PROBLEM DETAILS:
Go to the line holding "let k := if c = 0 then 0 else b.kind" in the entries below and write out exactly every line down to and including the line holding "brings BITS of".

MATERIAL TO PROCESS:
/-- Pins that engine `n` holds high at this edge (R186): through its output slots, or by their SAFE levels while it is halted with an error. -/
def State.heldPins (s : State) (n : Nat) : Nat :=
  let err := s.f (ofBe CC.BSTAT_STATE n) == 0 && s.f (ofBe CC.BSTAT_ERR n) != 0
  let high (p : Nat) : Bool :=
    if err then
      match s.f (CC.PAD_SAFE (n / 8) p) with
      | 1 => false
      | 2 => true
      | _ => bitOf (s.bu n).safe p
    else s.slotLevel n p == some true
  (List.range 8).foldl (fun v p => v + b2n (high p) * 2 ^ p) 0

/-- The engine halts; with a non-zero ERR, which only START and LRST clear, the shift unit stops too, the record is written and the event
fires (R186, R193, R198). The last levels of its pins are kept when it comes to stand with an error, by this halt or by the end of a shift that ran in
it (R186, R191). -/
def State.haltBurin (s : State) (n err : Nat) : State :=
  let was := s.f (ofBe CC.BSTAT_STATE n)
  let safe := if err ≠ 0 ∨ s.f (ofBe CC.BSTAT_ERR n) ≠ 0 then s.heldPins n else (s.bu n).safe
  let s := s.setF (ofBe CC.BSTAT_STATE n) 0
  let s := s.setBu n { s.bu n with stop := false, waitFrom := none, alone := false, seq := 1, stall := none, safe := safe }
  if err ≠ 0 then
    let b := { s.bu n with kind := 0, held := false, want := false, phase := 0, late := false }
    let s := (s.setBu n b).setFs [(ofBe CC.BSTAT_ERR n, err), (ofBe CC.BSH_SCNT n, 0)]
    let k := s.on (ofBe CC.BOWN_V n)
    let s := s.fault { unit := 0x40 + n, code := err, cls := 2, key := if k then some (s.f (ofBe CC.BOWN_KEY n)) else none }
    s.burinEvent n
  else if was ≠ 0 ∧ s.on (ofBe CC.BCFG_EVHLT n) then s.burinEvent n
  else s

/-! ## Transmit and receive words -/

/-- PULL (Table 6.3), and the TXE event (R193). -/
def State.doPull (s : State) (n : Nat) : State :=
  let s := s.setFs [(ofBe CC.BSR_W n, s.f (ofBe CC.BTXD_W n)), (ofBe CC.BSH_BITS n, 32), (ofBe CC.BSTAT_TXF n, 0),
    (ofBe CC.BXCNT_TXCNT n, (s.f (ofBe CC.BXCNT_TXCNT n) + 1) % 2 ^ 16)]
  if s.on (ofBe CC.BCFG_EVTXE n) then s.burinEvent n else s

/-- PUSH (Table 6.3), and the RXF event (R193). -/
def State.doPush (s : State) (n : Nat) : State :=
  let s := s.setFs [(ofBe CC.BRXD_W n, s.f (ofBe CC.BSR_W n)), (ofBe CC.BSH_BITS n, 0), (ofBe CC.BSTAT_RXF n, 1),
    (ofBe CC.BXCNT_RXCNT n, (s.f (ofBe CC.BXCNT_RXCNT n) + 1) % 2 ^ 16)]
  if s.on (ofBe CC.BCFG_EVRXF n) then s.burinEvent n else s

/-! ## Shifts -/

/-- MATCH: SR and CMP agree in their low CMPW + 1 bits (Table 6.4). -/
def State.matchNow (s : State) (n : Nat) : Bool :=
  let m := 2 ^ (s.f (ofBe CC.BCFG_CMPW n) + 1)
  s.f (ofBe CC.BSR_W n) % m == s.f (ofBe CC.BCMP_W n) % m

/-- Does the word `w` wait in PULL or PUSH (R185)? -/
def State.wordStalls (s : State) (n : Nat) (w : Nat) : Bool :=
  match burinDecode w with
  | some .pull => !s.burinReady n .pull none 0
  | some .push => !s.burinReady n .push none 0
  | _ => false

/-- Does the injected word wait in PULL or PUSH? -/
def State.injStalled (s : State) (n : Nat) : Bool :=
  let b := s.bu n
  b.injWait.isSome && match b.inj with | some w => s.wordStalls n w.toNat | none => false

/-- The word at PC. -/
def State.burinWord (s : State) (n : Nat) : Nat :=
  s.rd (CC.BBANK (n / 8) (n % 8) (s.f (ofBe CC.BSTAT_ACTBANK n)) (s.f (ofBe CC.BSTAT_PC n)))

/-- Does the program wait in PULL or PUSH, or the shift unit for a word (R185)? -/
def State.progStalled (s : State) (n : Nat) : Bool :=
  (s.f (ofBe CC.BSTAT_STATE n) != 0 && (s.bu n).seq == 3 && s.wordStalls n (s.burinWord n)) || s.shiftStalled n

/-- A data stall (R185): of the sequencer, in the program or an injected word, or of the shift unit. -/
def State.stalled (s : State) (n : Nat) : Bool := s.progStalled n || s.injStalled n

/-- Is the injected word due before anything else (R191, R192)? It waits for the end of a data stall other than its own. -/
def State.injFirst (s : State) (n : Nat) : Bool := (s.bu n).inj.isSome && !s.progStalled n

/-- BSTAT.STATE of an engine that is not halted, as of lead tick `l`: a data stall of the shift unit or of an injected word, or what the sequencer
does (R185); the lead tick at which a data stall began is kept (R186). -/
def State.showState (s : State) (n l : Nat) : State :=
  let b := s.bu n
  let sh := s.shiftStalledAt n l
  let st := if sh || s.injStalled n then 3 else b.seq
  let s := if s.f (ofBe CC.BSTAT_STATE n) = 0 then s else s.setF (ofBe CC.BSTAT_STATE n) st
  let data := sh || s.injStalled n || (st == 3 && s.f (ofBe CC.BSTAT_STATE n) != 0)
  s.setBu n { s.bu n with late := sh, stall := if data then some (b.stall.getD l) else none }

/-- Refills that can be made are made; the period of a bit that was stalled begins or ends at the first lead tick after number `l`
(R181, R185, Table 6.5). -/
def State.settle (s : State) (n l : Nat) : State :=
  let late := (s.bu n).late
  let s :=
    if (s.bu n).held && !s.on (ofBe CC.BSTAT_RXF n) then
      let b := s.bu n
      (s.setBu n { b with held := false, due := if late then l else b.due }).doPush n
    else s
  let s :=
    if (s.bu n).want && !(s.bu n).held && s.on (ofBe CC.BSTAT_TXF n) then
      let b := s.bu n
      (s.setBu n { b with want := false, due := if late then l else b.due }).doPull n
    else s
  let s :=
    if s.pullDueAt n l && s.on (ofBe CC.BSTAT_TXF n) then
      let b := s.bu n
      (s.setBu n { b with due := if late then l + 1 else b.due }).doPull n
    else s
  s.showState n l

/-- The lead tick that ends a bit, its refills made: SCNT falls, to 0 after a match; the end of a shift that an otherwise halted engine ran
halts it again (R180, R182, R191). -/
def State.finishBit (s : State) (n l : Nat) : State :=
  let b := s.bu n
  if b.phase = 2 ∧ !b.held ∧ !b.want ∧ b.due < l then
    let c := if b.matched then 0 else s.f (ofBe CC.BSH_SCNT n) - 1
    let k := if c = 0 then 0 else b.kind
    let s := (s.setF (ofBe CC.BSH_SCNT n) c).setBu n { b with phase := 0, due := b.due + 1, matched := false, kind := k }
    if c = 0 ∧ b.alone then s.haltBurin n 0 else s.settle n l
  else s

/-- What the shift unit does without a further sample up to lead tick `l`: refills, and the end of a bit that was sampled. The bit that
brings BITS of SHX to 0 is followed, at the lead tick that ends it, by the push and then the pull (R181). -/
def State.shiftTurn (s : State) (n l : Nat) : State :=
  let s := s.settle n l
  let b := s.bu n
  if b.phase = 1 ∧ !b.held ∧ b.due < l then
    let bits := s.f (ofBe CC.BSH_BITS n)
    let zero := b.kind == 3 && bits == 1
    let s := if b.kind = 3 then s.setF (ofBe CC.BSH_BITS n) (bits - 1) else s
    let s := s.setBu n { b with phase := 2, held := zero && s.on (ofBe CC.BCFG_APUSH n), want := zero && s.on (ofBe CC.BCFG_APULL n) }
    (s.settle n l).finishBit n l
  else s.finishBit n l

/-- Does the sample point of the bit period fall in this BCLK period? -/
def State.sampleNow (s : State) (n : Nat) : Bool :=
  let b := s.bu n
  let x := b.seg (s.beNow n)
  if s.on (ofBe CC.BCFG_SMPL n) then b.due + 1 == s.leads n && x.leadIs (s.beNow n / 2 * 2)
  else b.due == s.leads n && s.midNow n && !(b.seg (s.beNow n - 2)).midAt (s.beNow n - 2)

ANSWER SECTION:
    let k := if c = 0 then 0 else b.kind
    let s := (s.setF (ofBe CC.BSH_SCNT n) c).setBu n { b with phase := 0, due := b.due + 1, matched := false, kind := k }
    if c = 0 ∧ b.alone then s.haltBurin n 0 else s.settle n l
  else s

/-- What the shift unit does without a further sample up to lead tick `l`: refills, and the end of a bit that was sampled. The bit that
brings BITS of SHX to 0 is followed, at the lead tick that ends it, by the push and then the pull (R181). -/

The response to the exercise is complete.